-- ==== Sys2Proof/Laws/Exec.lean ====
section
/-!
SUPPORT. What exec answers for each command: the operation of its row, finished. One lemma for each constructor, so that no proof
unfolds Machine/Dispatch.lean.
-/

namespace Sys2Proof.Machine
------------------------
__EXERCISE DETAILS__
Look at the records above. Copy every line where the string "lean" occurs.

__COMPLETED EXERCISE__
-- ==== Sys2Proof/Laws/Exec.lean ====
unfolds Machine/Dispatch.lean.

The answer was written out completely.